Q & A With Joseph Mahon: The Bastide Chef on His 16-Course Try-out, the CIA + Why He Once Quit the Business
When Bastide reopened, after a year-long hiatus, a month ago, it was with a recalibrated feel (it's also a bookstore, of all things) and a new chef. Joseph Mahon joined the impressive list of chefs who have helmed Joe Pytka's Melrose Place restaurant, a catalog that reads like a Michelin inspector's Post-it jigsaw: Alain Giraud, Ludo Lefevbre, Walter Manzke and Paul Shoemaker. We caught up with Mahon the other day, as he was cooking lunch and putting the finishing touches on the dinner menu. (Bastide will open for dinner next month.) Mahon sat down in the outdoor patio, breeze in the olive trees, Frank Sinatra singing from the speakers, and talked about his route from OC through the CIA to Joe Pytka's culinary universe.

A. Scattergood Bastide chef Joseph Mahon
Squid Ink: So tell us a little bit about your background.
Joseph Mahon: I've been cooking since I was 16. I cooked locally in Orange County and saved up enough money and invested it with my mom. She's a stock broker, she tripled it, and with that money I went to the Culinary Institute of America [in Hyde Park, New York]. From there I worked weekends, I staged all over New York City for about a year and a half. Anytime I was in school I was working in the city on Saturdays. I was 19. So I had my girlfriend drive me to the train station and I'd go down there every Saturday. It was nice because you could read a review and be in that kitchen the next week. I just wanted to be involved in the process, to see how things worked in different kitchens, different set ups, just saturate myself with everything.

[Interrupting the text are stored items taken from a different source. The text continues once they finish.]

/-- The type number stands in bits 11:4 of the table entry's address (60_exceptions R431). -/
theorem tableEntry_type (b : BitVec 20) (k : BitVec 8) : (b ++ k ++ 0#4 : Word).extractLsb' 4 8 = k := by
  refine BitVec.eq_of_getLsbD_eq fun j hj => ?_
  rw [BitVec.getLsbD_extractLsb', BitVec.getLsbD_append, if_neg (by omega), BitVec.getLsbD_append, if_pos (by omega)]
  simp [hj]

/-- A touched state keeps all that trap entry looks at, so its trap is one taken from the state before. -/
theorem Touched.trapTaken {ok : Asi → Prop} {s u : State} (h : Touched ok s u) (he : s.psr.et = true) (k : BitVec 8) :
    trapTaken s (trapEntry k u) := by
  obtain ⟨hpc, hnpc, hpsr, -, htba, -, -, -, -, -, htbrDelay, -, -, hfree⟩ := h.kept
  have hbase : trapBase u = trapBase s := by simp only [trapBase, htbrDelay, hfree, htba]
  have h17 := readWin_trapEntry_17 k u
  have h18 := readWin_trapEntry_18 k u
  rw [hpsr, hpc] at h17
  rw [hpsr, hnpc] at h18
  refine ⟨he, ?_, h17, h18, ?_, ?_, trapEntry_settled k u⟩
  · rw [trapEntry_psr, hpsr]; rfl
  · rw [trapEntry_pc, trapEntry_tt, hbase]
  · rw [trapEntry_npc, trapEntry_pc]

/-- A trap taken leads to supervisor mode with traps off, at the entry of the table that tt names. -/
theorem trapTaken_entry {s t : State} (h : trapTaken s t) :
    s.psr.et = true ∧ t.psr = trapPsr s ∧ t.pc.extractLsb' 4 8 = t.tt ∧ t.npc = t.pc + 4 := by
  obtain ⟨he, hpsr, -, -, hpc, hnpc, -⟩ := h
  exact ⟨he, hpsr, by rw [hpc]; exact tableEntry_type _ _, hnpc⟩

/-! ### The special registers -/

theorem Touched.special {ok : Asi → Prop} {s t : State} (h : Touched ok s t) :
    t.wim = s.wim ∧ t.tba = s.tba ∧ t.y = s.y ∧ t.tt = s.tt := by
  obtain ⟨-, -, -, hwim, htba, htt, hy, -⟩ := h.kept
  exact ⟨hwim, htba, hy, htt⟩

theorem Touched.spaces {ok : Asi → Prop} {s t : State} (h : Touched ok s t) : t.spaces = s.spaces := by
  obtain ⟨-, -, -, -, -, -, -, -, -, -, -, -, hspaces, -⟩ := h.kept
  exact hspaces

section Effects
variable {i : Instr} {s t : State}

/-- What an instruction that goes on can have made of WIM, TBA, Y and tt: kept them all, or written one of them, by a
trap, a RETT that fails into error mode, WRWIM, WRTBR, or WRY and MULScc (10_state R47, R49, R52; 60_exceptions R431). -/
inductive SpecialEffect (i : Instr) (s t : State) : Prop where
  | kept : t.wim = s.wim → t.tba = s.tba → t.y = s.y → t.tt = s.tt → SpecialEffect i s t
  | trap : trapTaken s t → t.wim = s.wim → t.tba = s.tba → t.y = s.y → SpecialEffect i s t
  | failed (rs1 : RegNum) (o : RegImm) : i = .rett rs1 o → t.mode = .error →
      t.wim = s.wim → t.tba = s.tba → t.y = s.y → SpecialEffect i s t
  | wim (rs1 : RegNum) (o : RegImm) : i = .wrwim rs1 o → s.psr.s = true →
      t.tba = s.tba → t.y = s.y → t.tt = s.tt → SpecialEffect i s t
  | tba (rs1 : RegNum) (o : RegImm) : i = .wrtbr rs1 o → s.psr.s = true →
      t.wim = s.wim → t.y = s.y → t.tt = s.tt → SpecialEffect i s t
  | y : ((∃ rs1 o, i = .wry rs1 o) ∨ ∃ rd rs1 o, i = .mulscc rd rs1 o) →
      t.wim = s.wim → t.tba = s.tba → t.tt = s.tt → SpecialEffect i s t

One of the stages was with Café Boulud, anther with Daniel, also with Andrew Carmellini. Andrew Carmellini was a real hotbed for everyone, anybody in that kitchen wanted to be the next Daniel Boulud. It was a very intense kitchen. I went with Boulud because he's technique driven, he pays homage to his history and his heritage, and there are no tricks up his sleeve. It's very sincere and approachable cuisine, but it's done at the highest level, and I thought I needed to get that. From there I went to David Bouley. Everybody wanted to work with him, or everybody did. He had a crazy reputation; I kind of enjoyed that. He was completely opposite from Daniel Boulud; he was about technique, interesting flavor combinations, flavors, juices, foams, froths, caviars. He'd just come from El Bulli and basically brought it to us. It was completely at the opposite end from where I had been, and I thought, if you could combine those two and land somewhere in the middle, maybe you could have something.
SI: So how did you get back to L.A.?
JM: I worked with Noriyuki Sugie, who's at Breadbar right now. Wow, he's a great chef. I never thought he got all the credit he deserves. He was on a whole different realm. Japanese, French, worked for Katsuya and Charlie Trotter. For me it was the completely opposite end of what I'd been working on at the time: it was Asian-based. I kind of wanted to choreograph each move to make sure that I got to see as much as I could with my time in New York. I was talking to Nori and he knew David Myers and I came out here. I always wanted to come back to Los Angeles. This was my master plan, which never goes accordingly. You always sit there in your room and you think things are going to work out the way you think and nothing ever does. You hope to reach halfway--even a quarter.
I worked for David Myers at Sona, I was their sous chef for under a year. And then I quit the business. I got into sales, I was a sales rep for Epicure, now it's called Village Imports, and I had Orange County. I was a good salesperson. I was a damn good salesperson. It was good money, it was like four days a week, I knew how to talk to the chefs. It was coming on a year and I got a little scared.
SI: Why, because you thought you'd end up staying there?